Nella sindrome pontina o di Millard-Gubler sono coinvolti il sesto e il settimo paio di nervi cranici e poi la via
piramidale;
1. omolateralmente alla lesione il pz avrà paralisi del faciale periferica (se fosse centrale dovrebbe essere
controlaterale alla sede della lesione) in quanto sono interessate le radici del sesto e del settimo, cioè il
tronco del nervo (quando è preso il nucleo di origine o il tronco nervoso è una paralisi periferica);
quindi, il pz avrà paralisi periferica del faciale omolaterale alla sede della lesione con deficit del retto
esterno, prevale il retto interno e si ha strabismo convergente ed un disturbo motorio controlaterale
(paresi controlaterale).

La Sindrome bulbare o di Wallenberg è la sindrome della fossetta laterale del bulbo. In genere, è la cerebellare
postero-inferiore che si occlude e mette in ischemia questa zona del bulbo, la fossetta laterale; vengono coinvolte
le fibre del simpatico che vengono dall’ipotalamo e che passano per il bulbo per andare poi al midollo spinale
(quindi sindrome di Bernard-Horner omolaterale) e sempre omolateralmente abbiamo disfonia e disfagia per
interessamento del nono e decimo paio di nervi cranici, ancora omolateralmente alla lesione abbiamo
emisindrome cerebellare per interessamento del peduncolo cerebellare inferiore, ipoestesia tattile, termica e
dolorifica dell’emivolto. La caratteristica di questa sindrome è che omolateramente alla lesione abbiamo
ipoestesia dell’emivolto e controlateralmete abbiamo ipoestesia del tronco, in quanto la sensibilità del volto è
data dal trigemino e le vie trigeminali non sono ancora unite al fascio spino-talamico che porta la sensibilità
tattile, termica e dolorifica (che è un fascio crociato, appena entrano le fibre all’interno del midollo incrociano
per portarsi controlateralmente e siccome non sono ancora unite queste due vie, da un lato ho l’interessamento
della via trigeminale omolaterale e quindi ipoestesia omolaterale, l’interessamento del fascio spino-talamico
controlaterale, perché è una via crociata).

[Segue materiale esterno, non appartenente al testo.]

-- ==== Sys2Proof/Machine/Partial.lean ====
section
/-! DEFINITION. Cluster power in waves and the partial resets (R332, R394 to R401). -/

namespace Sys2Proof.Machine

/-! ## Ports as the manifest and the fuse map place them (R135, R408) -/

/-- The PHASE_SPARE records of a rail, as logical phase and port. -/
def spareRecords (s : State) (r : Nat) : List (Nat × Nat) :=
  ((repairsOf s 5).filter (fun x => bitsAt x 16 4 == r)).map (fun x => (bitsAt x 8 8, bitsAt x 0 8))

/-- A PHASE_SPARE record that is not ignored. -/
def spareOk (s : State) (m : MfRail) (p : Nat × Nat) : Bool :=
  decide (p.1 < m.ports.length) && m.spares.contains p.2 && !portBad s p.2

/-- The spare ports that carry logical phases of a rail, by phase: the later of two records for a phase decides.
DEDUCED (log 28). -/
def sparePlaces (s : State) (r : Nat) (m : MfRail) : List (Nat × Nat) :=
  ((spareRecords s r).filter (spareOk s m)).foldl (fun t p => if (tdel t p.1).any (·.2 == p.2) then t else tput t p.1 p.2) []

/-- One port of a rail, with the logical phase it is to carry. A port fused bad stays RETIRED, and its phase waits for a spare. -/
def placePort (r : Nat) (s : State) (p : Nat) (ph : Option Nat) : State :=
  if portBad s p then
    let s := modPort s p (fun x => { x with st := .retired, cause := 7, rail := some r, was := ph })
    match ph with
    | some l => modRail s r (fun y => { y with need := y.need ++ [l] })
    | none => s
  else modPort s p (fun x => { x with st := if ph.isSome then .off else .spare, rail := some r, lphase := ph })

/-- The ports of a rail. A spare port that a PHASE_SPARE record puts in a phase's place is a spare brought in (R408, R413). -/
def placeRail (s : State) (r : Nat) (m : MfRail) : State :=
  let at_ := sparePlaces s r m
  let carriers := (List.range m.ports.length).map (fun l => (tget (m.ports.getD l 0) at_ l, some l))
  let rest := ((m.ports ++ m.spares).filter (fun p => !carriers.any (·.1 == p))).map (fun p => (p, (none : Option Nat)))
  let s := (carriers ++ rest).foldl (fun s q => placePort r s q.1 q.2) s
  at_.foldl (fun s q => spareEvent s 3 (phaseUnit r q.1) 0x05) s

/-- Every port that the manifest names takes its place. -/
def placePorts (s : State) : State := match s.mf with
  | none => s
  | some m => m.rails.foldl (fun s q => placeRail s q.1 q.2) s

/-! ## Cluster power (R332, R394 to R396) -/

/-- The tile agents that TILES names. -/
def namedTiles (d : List Byte) : List Nat := bitList (leAt d 16 16) 128
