-- ==== Sys2Proof/Certificates/Slice0/Obligations.lean ====
section
/-! DEFINITION. The statements about the model, for the provers: each says what a command or the block does, by the rules it names.
`settle` stands in each next state because GSTOP follows its holds after every command (GstopFollowsItsHolds). -/

open Sys2Proof Sys2Proof.Machine

/-- A step carries out the command at the front of the queue on the rest of the queue. For every command c and state s: where c
stands at the front of the queue, step s is exec c on s with the rest of the queue. On an empty queue one reference cycle of 4
ns passes, the first beat waiting on HAP_MQ and the next beat waiting on HAP_SS and the first Felt message waiting pass, a scan
that shifts out takes an edge of TCK in each fifth cycle, and the queue stays empty (the model's choice, log entries 1, 68 and
79). (00_scope.md, notes/assumptions/1.md) -/
def Obligations.StepRunsFrontCommand : Prop :=
  (∀ (c : Instr) (rest : List Instr) (s : State), s.pending = c :: rest → step s = exec c { s with pending := rest }) ∧
  ∀ s : State, s.pending = [] → ∃ t, step s = .next t ∧ t.now = s.now + 1 ∧ t.pending = [] ∧ t.regs = s.regs ∧ t.be = s.be ∧
    t.th = s.th ∧ t.hr = s.hr ∧ t.hap = { s.hap with mq := s.hap.mq.tail, ss := passBeat s.hap.ss } ∧
      t.bg = { s.bg with tx := s.bg.tx.tail } ∧
    (scanning s = false ∨ (s.now + 1) % 5 ≠ 0 → t.tap = s.tap) ∧
      (scanning s = true → (s.now + 1) % 5 = 0 → t.tap = (tapEdge s false false).tap)

/-- Every step leaves GSTOP asserted exactly while one of its holds is in force. From every state in which GSTOP is the OR of its
holds (reset until step 6, the shutdown hold, the brake escalation, the W3 stop, and a freeze with GSTOP set), whatever command
stands at the front of the queue or none, a step that answers a next state leaves GSTOP the OR of the holds of that state.
(14_interactions.md, Safety.lean GstopInv) -/
def Obligations.GstopFollowsItsHolds : Prop :=
  ∀ s t : State, GstopInv s → step s = .next t → GstopInv t

/-- Right after reset GSTOP is asserted, and it is the OR of its holds. In the state right after reset GSTOP is asserted, because
the hold "reset until step 6" is in force, and GSTOP equals the OR of its holds. (14_interactions.md, 11_reset_and_bringup.md) -/
def Obligations.GstopAtReset : Prop :=
  State.reset.pins.gstop = true ∧ GstopInv State.reset

/-- The state right after reset: nothing released, every stored register at its reset value, every queue empty. Right after reset no
release step is taken or completed, every stored register field has its reset value, no master request is outstanding and none
waits, no ring holds anything, no mailbox holds a word, no manifest is in force, no control loop is described, and nothing waits
in the queue of commands. RS_CAUSE.POR reads 1. (11_reset_and_bringup.md, 15_register_index.md) -/
def Obligations.ResetLeavesTheBlockEmpty : Prop :=
  State.reset.rs.step = 0 ∧ State.reset.rs.done = 0 ∧ (∀ f : Fld, getF State.reset f = f.rst) ∧ State.reset.hap.out = [] ∧
  State.reset.hap.wait = [] ∧ State.reset.hap.quar = [] ∧ (∀ n, ring State.reset n = {}) ∧ (∀ c, mbox State.reset c = {}) ∧
  State.reset.mf = none ∧ State.reset.be.loops = [] ∧ State.reset.hr.flights = [] ∧ State.reset.pending = [] ∧
  getF State.reset Reg.RS_CAUSE.POR = 1
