/-! ## setTimer -/

@[simp] theorem setTimer_pending (k : Nat) (x : Option Timer) : (setTimer s k x).pending = s.pending := rfl
@[simp] theorem setTimer_build (k : Nat) (x : Option Timer) : (setTimer s k x).build = s.build := rfl
@[simp] theorem setTimer_now (k : Nat) (x : Option Timer) : (setTimer s k x).now = s.now := rfl
@[simp] theorem setTimer_free (k : Nat) (x : Option Timer) : (setTimer s k x).free = s.free := rfl
@[simp] theorem setTimer_regs (k : Nat) (x : Option Timer) : (setTimer s k x).regs = s.regs := rfl
@[simp] theorem setTimer_captured (k : Nat) (x : Option Timer) : (setTimer s k x).captured = s.captured := rfl
@[simp] theorem setTimer_pins (k : Nat) (x : Option Timer) : (setTimer s k x).pins = s.pins := rfl
@[simp] theorem setTimer_rs (k : Nat) (x : Option Timer) : (setTimer s k x).rs = s.rs := rfl
@[simp] theorem setTimer_tap (k : Nat) (x : Option Timer) : (setTimer s k x).tap = s.tap := rfl
@[simp] theorem setTimer_hap (k : Nat) (x : Option Timer) : (setTimer s k x).hap = s.hap := rfl
@[simp] theorem setTimer_hr (k : Nat) (x : Option Timer) : (setTimer s k x).hr = s.hr := rfl
@[simp] theorem setTimer_mb (k : Nat) (x : Option Timer) : (setTimer s k x).mb = s.mb := rfl
@[simp] theorem setTimer_tb (k : Nat) (x : Option Timer) : (setTimer s k x).tb = s.tb := rfl
@[simp] theorem setTimer_vfs (k : Nat) (x : Option Timer) : (setTimer s k x).vfs = s.vfs := rfl
@[simp] theorem setTimer_be (k : Nat) (x : Option Timer) : (setTimer s k x).be = s.be := rfl
@[simp] theorem setTimer_pc (k : Nat) (x : Option Timer) : (setTimer s k x).pc = s.pc := rfl
@[simp] theorem setTimer_cc (k : Nat) (x : Option Timer) : (setTimer s k x).cc = s.cc := rfl
@[simp] theorem setTimer_mf (k : Nat) (x : Option Timer) : (setTimer s k x).mf = s.mf := rfl
@[simp] theorem setTimer_pb (k : Nat) (x : Option Timer) : (setTimer s k x).pb = s.pb := rfl
@[simp] theorem setTimer_th (k : Nat) (x : Option Timer) : (setTimer s k x).th = s.th := rfl
@[simp] theorem setTimer_bg (k : Nat) (x : Option Timer) : (setTimer s k x).bg = s.bg := rfl
@[simp] theorem setTimer_du (k : Nat) (x : Option Timer) : (setTimer s k x).du = s.du := rfl
@[simp] theorem setTimer_sp (k : Nat) (x : Option Timer) : (setTimer s k x).sp = s.sp := rfl
@[simp] theorem setTimer_obs (k : Nat) (x : Option Timer) : (setTimer s k x).obs = s.obs := rfl
@[simp] theorem setTimer_bus (k : Nat) (x : Option Timer) : (setTimer s k x).bus = s.bus := rfl
@[simp] theorem setTimer_sa_state (k : Nat) (x : Option Timer) : (setTimer s k x).sa.state = s.sa.state := rfl
@[simp] theorem setTimer_sa_first (k : Nat) (x : Option Timer) : (setTimer s k x).sa.first = s.sa.first := rfl
@[simp] theorem setTimer_sa_aR (k : Nat) (x : Option Timer) : (setTimer s k x).sa.aR = s.sa.aR := rfl
@[simp] theorem setTimer_sa_tR (k : Nat) (x : Option Timer) : (setTimer s k x).sa.tR = s.sa.tR := rfl
@[simp] theorem setTimer_sa_cR (k : Nat) (x : Option Timer) : (setTimer s k x).sa.cR = s.sa.cR := rfl
@[simp] theorem setTimer_sa_rate (k : Nat) (x : Option Timer) : (setTimer s k x).sa.rate = s.sa.rate := rfl
@[simp] theorem setTimer_sa_aX (k : Nat) (x : Option Timer) : (setTimer s k x).sa.aX = s.sa.aX := rfl
@[simp] theorem setTimer_sa_behind (k : Nat) (x : Option Timer) : (setTimer s k x).sa.behind = s.sa.behind := rfl
@[simp] theorem setTimer_sa_limited (k : Nat) (x : Option Timer) : (setTimer s k x).sa.limited = s.sa.limited := rfl
@[simp] theorem setTimer_sa_toggleAt (k : Nat) (x : Option Timer) : (setTimer s k x).sa.toggleAt = s.sa.toggleAt := rfl
@[simp] theorem setTimer_sa_exAt (k : Nat) (x : Option Timer) : (setTimer s k x).sa.exAt = s.sa.exAt := rfl
@[simp] theorem setTimer_sa_acceptedAt (k : Nat) (x : Option Timer) : (setTimer s k x).sa.acceptedAt = s.sa.acceptedAt := rfl
@[simp] theorem setTimer_sa_firedAt (k : Nat) (x : Option Timer) : (setTimer s k x).sa.firedAt = s.sa.firedAt := rfl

INFARTI CEREBELLARI: il segno più frequente è la vertigine, che da sola non può far pensare ad un infarto, ad
un’ischemia, ma deve essere associata ad altri sintomi, quali la comparsa di nistagmo, l’atassia, una dismetria, un
disturbo cerebellare.

Per l’occlusione del tronco della basilare si può anche avere il coma (in particolare tetraplegia con coma.

Gli infarti lacunari possono dare una sindrome motoria pura o un deficit motorio di modesta entità o solo un
deficit sensitivo oppure un deficit motorio e sensitivo se è presa la capsula interna oppure un’emiparesi atassica.

Abbiamo un altro tipo di classificazione che viene utilizzata ai fini riabilitativi. Distinguiamo la sindrome totale del
circolo anteriore e la sindrome parziale del circolo anteriore, sindrome del circolo posteriore e sindromi lacunari
con dei quadri clinici ad esse associate.
per esempio possiamo avere una paralisi pseudo bulbare che consiste in una forma cronica su base vascolare con
lacune a carico del tronco creano delle disconnessione tra i nervi cranici e le aree sovra-nucleari,con andatura
strisciante a piccoli passi,disfonia,disfalgia e il riso e pianto spastico,cioè improvvisamente in mancanza di stimoli
ha scoppi improvvisi e non si capisce se ride o piange come se ci fosse una paralisi dei nervi cranici.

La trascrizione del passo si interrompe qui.